Case looked up at him sharply. “This was no fucking boat accident. That kid was murdered. She was tied up, raped, tortured, then strangled to death. Her nipples had been sliced off. Finger tips. There were cuts all over her body. Of course, the fish...” He had to stop and clear his throat. “Well, it was hard to tell a lot by looking at her. We're bringing in a state forensic pathologist for more grisly details, but that's enough to make sure I don't sleep at night for a while. We've got a convicted rapist walking around loose looking for trouble and we've got a dead teenager who was tortured and raped before somebody tossed her in the water. And we've got a definite match between Saddler's on-file prints and the ones on the poker that brained you last night. What we don't have is Saddler.”

Guy said softly, “Shit.”

“You're telling me.”

The two men looked at each other silently for a time. Then Case said, “There is another possibility. Seems like this Mickie was a real wild card. Picked up this guy in Panama City, rode down here with him, ended up balling him on the beach, having a big fight, stalking off. That was the last anybody saw of her. Long brought him in with the girlfriend to identify the body. He's questioning him now.”

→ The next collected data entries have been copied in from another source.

-- ==== Sys2Proof/Machine/TypesPod.lean ====
section
/-!
DEFINITION. Plain data of the pods (06 R203 to R242): commit packets, verdicts, pod memory, debug.
-/
namespace Sys2Proof

/-- R205: a commit packet. -/
structure Packet where
  port : Nat
  addr : Nat
  data : Nat
  mask : Nat
  sig : Nat
  deriving DecidableEq, Repr

/-- R214: a comparator's verdict. -/
inductive Verdict where
  | agree | odd (x : Nat) | none
  deriving DecidableEq, Repr

/-- A pod beside its registers: the core being resynchronised and the pod cycle count's instant of its detection (R219);
instants of each core's resyncs not older than 3,600 s (R224); memory words written, by word number (R206, R215); whether
this scrub pass has met a single-bit error (R212); c0's registers as the debugger has written them since the halt, and how
often the pod has run on since (R229, R231); its breakpoints; the image its memory was loaded from (R206); whether c0 is to halt
at its next commit boundary (R230); an odd core that stops at its next commit boundary (R218); the instant of the latest halt (R232). -/
structure PodInt where
  resync : Option (Nat × Nat)
  hist : List (List Nat)
  mem : Store Nat
  passSec : Bool
  cregs : Store Nat
  epoch : Nat
  bps : List (Option Nat)
  img : Nat
  haltReq : Bool
  stopping : Option Nat
  haltAt : Nat
  deriving DecidableEq, Repr

/-- R229, R231: a replay log entry. -/
inductive LogEntry where
  | reg (a d : Nat)
  | setBp (i d : Nat)
  | clrBp (i : Nat)
  deriving DecidableEq, Repr

/-- R227: the debug registers on the TAP and the replay log. -/
structure DbgSt where
  data : Nat
  done : Bool
  status : Nat
  log : List LogEntry
  deriving DecidableEq, Repr

/-- Pods P0, P1 and L, and debug. -/
structure PodSt where
  pods : List PodInt
  dbg : DbgSt
  deriving DecidableEq, Repr

end Sys2Proof
end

The tone of his voice suggested he did not anticipate helpful results.

Guy said tersely, “A man like Saddler can't hide out forever. The county's not that damn big.”

Case returned, “You want my goddamn job? You're welcome to it.” Then, rubbing his forehead, he added, “We're getting help from the state police. Something's got to break soon.”

Guy said, “ 'Spring Break Turns Tragic.' We'll play down the rape angle until you have more details.” He hesitated. “What was she wearing when she was found?”